Indian Renewable Energy Development Agency Limited
- Trade name: IREDA
- Company type: Public
- Traded as: NSE: IREDA; BSE: 544026;
- Founded: 1987; 39 years ago
- Headquarters: India Habitat Centre, East Court, Core-4A, 1st Floor, Lodi Road, New Delhi, India
- Key people: Pradip Kumar Das (Chairman & MD); Bijay Kumar Mohanty (CFO);
- Revenue: ₹6,755 crore (US$700 million) (2025)
- Operating income: ₹2,103 crore (US$220 million) (2025)
- Net income: ₹1,698 crore (US$180 million) (2025)
- Total assets: ₹79,734 crore (US$8.3 billion) (2025)
- Total equity: ₹10,266 crore (US$1.1 billion) (2025)
- Owner: Government of India (75%)
- Website: www.ireda.in

= Indian Renewable Energy Development Agency =

Indian public sector enterprise

Indian Renewable Energy Development Agency Limited (IREDA) is an Indian public sector enterprise which provides financial assistance and other services to projects related to renewable sources of energy and energy efficiency/conservation. Formed in 1987, IREDA is a Navratna organisation owned by the Government of India and administratively controlled by the Ministry of New and Renewable Energy (MNRE).

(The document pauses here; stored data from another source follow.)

/-- R446, R455: two-wire channels and the target port. -/
def twoWireRng (new : Dict) : List Detail :=
  (List.range 8).flatMap (fun t =>
    (List.zip [P.TWB_LOW t, P.TWB_HIGH t, P.TWB_SU_STA t, P.TWB_HD_STA t, P.TWB_SU_STO t, P.TWB_BUF t] (busMin (dictN new (P.TWB_MODE t)))).flatMap (fun x =>
      rng (decide (dictN new x.1 * 4 < x.2)) x.1 t)) ++
  (let base := dictN new P.TWB_HT_BASE
   let mask := dictN new P.TWB_HT_MASK
   let eff := base + (if dictB new P.TWIN_RUN then (mask + 1) * dictN new P.TWIN_UNIT_ID else 0)
   rng (Nat.land base mask != 0) P.TWB_HT_BASE (Config.limit P.TWB_HT_BASE) ++
   rng (decide (eff < 8 ∨ 0x77 < eff + mask)) P.TWB_HT_BASE (Config.limit P.TWB_HT_BASE))

/-- R482: the thermal thresholds. -/
def thermalRng (new : Dict) : List Detail :=
  let t := dictN new P.THRM_THROTTLE_TJ
  rng (decide (t ≤ dictN new P.THRM_REARM_TJ + dictN new P.THRM_THROTTLE_HYST)) P.THRM_REARM_TJ (t - dictN new P.THRM_THROTTLE_HYST) ++
  rng (decide (dictN new P.THRM_ORDERLY_TJ ≤ t)) P.THRM_THROTTLE_TJ (dictN new P.THRM_ORDERLY_TJ)

/-- Check 9. -/
def check9 (s : State) (new : Dict) : List Detail :=
  ruleRng new ++ motionRng new ++ lineRng new ++ netRng new ++ queueRng s new ++ reinRng new ++ ownerRng new ++ twoWireRng new ++ thermalRng new

/-- R86: every check over a set; `bound` is the boundary type, axis and mask, none for CINCH_CHECK. -/
def runChecks (s : State) (set : Dict) (bound : Option (Nat × Nat × Nat)) : List Detail :=
  let new := overlay s.sys.applied set
  (match bound with | some (b, a, m) => sortDetails (check1 s.sys.applied new set b a m) | none => []) ++
  sortDetails (check2 s new set) ++
  (match bound with | some (1, _, m) => sortDetails (check3 new set m) | _ => []) ++
  sortDetails (check4 s new set) ++ sortDetails (check5 new) ++ sortDetails (check6 new) ++ check7 new ++ check8 s new ++ sortDetails (check9 s new)

end Sys2Proof.Machine
end

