/-- On a running port a matching message is counted in the port and among its frames received. An Announce enters an empty data set of the port; a two-step Sync of the parent is kept with its receive time and correction; the Follow_Up that belongs to it forms the offset of its Sync and frees it; a Delay_Req on a MASTER port has its answer, with the receive time and the asking port, wait ahead of the queues (R297); a Delay_Resp that answers the outstanding request ends it and, with no delay measured yet, gives the filter's first path delay; a Pdelay_Resp in two steps is kept for its follow-up; a Pdelay_Req of the peer-to-peer profile has its answer wait there too. A message that the port does not use is counted and discarded. -/
def Obligations.PtpReceived : Prop :=
  (∀ (p : Fin 3) (m : PtpHdr) (d : AnnounceData) (s : State), ptpOn s p.val = true → ptpMatches s p.val m = true → (ptpPort s p.val).ds = none →
    ∃ t, exec (.announce p m d) s = .next t ∧ (ptpPort t p.val).received = (ptpPort s p.val).received + 1 ∧
      (ptpPort t p.val).ds = some ⟨d, m.sourceId, m.sourcePort⟩) ∧
  (∀ (p : Fin 3) (m : PtpHdr) (o : Nat) (s : State), ptpOn s p.val = true → ptpMatches s p.val m = true → fromParent s p.val m = true →
    ∃ t, exec (.sync p m true o) s = .next t ∧ t = { s with tk.ports := t.tk.ports, netw.ports := t.netw.ports } ∧ ptpPort t p.val =
      { ptpPort s p.val with received := (ptpPort s p.val).received + 1, sync := some (m.seqId, rxStamp s p.val, corrNs m) }) ∧
  (∀ (p : Fin 3) (m : PtpHdr) (o : Nat) (t2 c : Rat) (s : State), ptpOn s p.val = true → ptpMatches s p.val m = true → fromParent s p.val m = true →
    (ptpPort s p.val).sync = some (m.seqId, t2, c) →
    ∃ t, exec (.followUp p m o) s = .next t ∧ (ptpPort t p.val).sync = none ∧
      (ptpPort t p.val).lastSync = some (t2 - o - (c + corrNs m) - asymNs s p.val)) ∧
  (∀ (p : Fin 3) (m : PtpHdr) (s : State), ptpOn s p.val = true → ptpMatches s p.val m = true → (ptpPort s p.val).role = 3 →
    ∃ t, exec (.delayReq p m) s = .next t ∧ (netPort t p.val).urgent = (netPort s p.val).urgent ++
      [.ptp { typ := 9, seqId := m.seqId, corr := m.correction, time := rxStamp s p.val, reqId := m.sourceId, reqPort := m.sourcePort }] ∧
      t = { s with tk.ports := t.tk.ports, netw.ports := t.netw.ports }) ∧
  (∀ (p : Fin 3) (m : PtpHdr) (r : Nat) (t3 diff : Rat) (s : State), ptpOn s p.val = true → ptpMatches s p.val m = true → fromParent s p.val m = true →
    prm s P.TIME_PROFILE = 0 → (ptpPort s p.val).req = some (m.seqId, t3) → (ptpPort s p.val).lastSync = some diff → (ptpPort s p.val).paths = [] →
    ∃ t, exec (.delayResp p m r) s = .next t ∧ (ptpPort t p.val).req = none ∧
      (ptpPort t p.val).paths = [(diff + ((r : Rat) - t3 - corrNs m + asymNs s p.val)) / 2]) ∧
  (∀ (p : Fin 3) (m : PtpHdr) (s : State), ptpOn s p.val = true → ptpMatches s p.val m = true → prm s P.TIME_PROFILE = 1 →
    ∃ t, exec (.pdelayReq p m) s = .next t ∧ (netPort t p.val).urgent = (netPort s p.val).urgent ++
      [.ptp { typ := 3, seqId := m.seqId, corr := m.correction, time := rxStamp s p.val, reqId := m.sourceId, reqPort := m.sourcePort }] ∧
      t = { s with tk.ports := t.tk.ports, netw.ports := t.netw.ports }) ∧
  (∀ (p : Fin 3) (m : PtpHdr) (time : Nat) (t1 : Rat) (s : State), ptpOn s p.val = true → ptpMatches s p.val m = true → prm s P.TIME_PROFILE = 1 →
    (ptpPort s p.val).req = some (m.seqId, t1) →
    ∃ t, exec (.pdelayResp p m false true time) s = .next t ∧ (ptpPort t p.val).req = none ∧
      (ptpPort t p.val).pdResp = some (m.seqId, t1, (time : Rat) - corrNs m, rxStamp s p.val)) ∧
  (∀ (p : Fin 3) (s : State), ptpOn s p.val = true →
    exec (.ptpMessageDiscarded p) s = .next (setPtpPort p.val
      { ptpPort s p.val with received := (ptpPort s p.val).received + 1, discarded := (ptpPort s p.val).discarded + 1 } (countRx p.val s)))

/-- When no Announce has come in time on a running port, its data set is forgotten, the port counts as having heard none, and the timeout is counted. The Announce of a running MASTER port, with its next sequence number, comes to wait ahead of the port's queues, and nothing else changes. -/
def Obligations.PtpTimers : Prop :=
  (∀ (p : Fin 3) (s : State), ptpOn s p.val = true →
    ∃ t, exec (.announceReceiptTimeout p) s = .next t ∧ (ptpPort t p.val).ds = none ∧ (ptpPort t p.val).quiet = true ∧
      (ptpPort t p.val).annTimeouts = (ptpPort s p.val).annTimeouts + 1) ∧
  (∀ (p : Fin 3) (s : State), ptpOn s p.val = true → (ptpPort s p.val).role = 3 →
    ∃ t, exec (.ptpMessageInterval p 0xB) s = .next t ∧
      t = pushUrgent p.val (.ptp { typ := 0xB, seqId := (ptpPort s p.val).seqAnn })
        (setPtpPort p.val { ptpPort s p.val with seqAnn := ((ptpPort s p.val).seqAnn + 1) % 65536 } s))

/-- A lane that is OFF with RUN 1 and a biased quad enters NOSIGNAL with LOS when its bias has settled; a signal takes it from NOSIGNAL to ACQUIRE with default equaliser values; full adaptation with an open eye ends in LOCKED with the values found, without one begins again and counts a retry; loss of signal takes LOCKED to IDLE while IDLE_EN is 1, with the time and site reading kept, and else to NOSIGNAL; loss of lock takes it to NOSIGNAL with LOL and, in QMODE 0, the flag of LN_FLAGS; an idle beyond IDLE_MAX ends in NOSIGNAL; a confirmed relock ends in LOCKED with the alignment kept through IDLE. Where a clause gives the whole next state, all else keeps its value. -/
def Obligations.LaneStates : Prop :=
  (∀ (n : Fin 64) (s : State), (lane s n.val).state = 0 → prmB s (P.LANE_RUN n.val) = true → quadOn s (n.val / 16) = true →
    exec (.laneBiasSettled n) s = .next (setLane n.val
      { lane s n.val with state := 5, aligned := false, heldAligned := false, cdrLock := false, los := true } s)) ∧
  (∀ (n : Fin 64) (s : State), (lane s n.val).state = 5 →
    exec (.laneSignalDetect n) s = .next (setLane n.val { lane s n.val with
      state := 1, ctle := 128, dfe := [0, 0, 0, 0, 0], aligned := false, heldAligned := false, slip := 0, los := false, lol := false, cdrLock := false } s)) ∧
  (∀ (n : Fin 64) (ctle : Nat) (dfe : List Int) (s : State), (lane s n.val).state = 1 → ctle < 256 → dfe.length = 5 →
    exec (.fullAdaptationDone n true ctle dfe) s = .next (setLane n.val { lane s n.val with state := 2, cdrLock := true, ctle := ctle, dfe := dfe } s) ∧
    ∃ t, exec (.fullAdaptationDone n false ctle dfe) s = .next t ∧ (lane t n.val).state = 1 ∧ (lane t n.val).retries = (lane s n.val).retries + 1) ∧
  (∀ (n : Fin 64) (s : State), (lane s n.val).state = 2 →
    ∃ t, exec (.laneSignalLoss n) s = .next t ∧ (lane t n.val).los = true ∧ (lane t n.val).aligned = false ∧
      (if prmB s (P.LANE_IDLE_EN n.val) then (lane t n.val).state = 3 ∧ (lane t n.val).heldAligned = (lane s n.val).aligned ∧
          (lane t n.val).idleNs = monoNs s ∧ (lane t n.val).idleTemp = siteReading s (n.val / 16)
        else (lane t n.val).state = 5)) ∧
  (∀ (n : Fin 64) (s : State), (lane s n.val).state = 2 →
    ∃ t, exec (.laneLossOfLock n) s = .next t ∧ (lane t n.val).state = 5 ∧ (lane t n.val).lol = true ∧ (lane t n.val).aligned = false ∧
      (lane t n.val).flags = (if prmB s (P.LANE_QMODE n.val) then (lane s n.val).flags else setFlag (lane s n.val).flags 1)) ∧
  (∀ (n : Fin 64) (s : State), (lane s n.val).state = 3 →
    ∃ t, exec (.laneIdleMax n) s = .next t ∧ (lane t n.val).state = 5 ∧ (lane t n.val).los = true) ∧
  (∀ (n : Fin 64) (s : State), (lane s n.val).state = 4 →
    exec (.relockDone n true) s = .next (setLane n.val { lane s n.val with state := 2, cdrLock := true, aligned := (lane s n.val).heldAligned } s))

In November 2023, IREDA went public with an initial public offering (IPO), listing on NSE and BSE.

In July 2024, shares of Indian Renewable Energy Development Agency (IREDA) surged the Rs 300 level for the first time, with the stock touching a record high of Rs 304.50 on the NSE.

== Operations ==

Indian Renewable Energy Development Agency Limited is a Public Limited Government Company and a Non-Banking Financial Institution formed with the objective of promoting, developing and extending financial assistance for setting up projects relating to new and renewable sources of energy and energy efficiency/conservation. It is under the administrative control of Ministry of New and Renewable Energy (MNRE).

On 26 April 2024, IREDA was granted "Navratna" status by the Department of Public Enterprises (DPE).

== Objectives and policies ==

- Financing renewable energy projects.
- Supporting green power capacity.
- Financing the setting up of solar manufacturing units.
- Encourage the use of renewable energy to foster sustainable growth.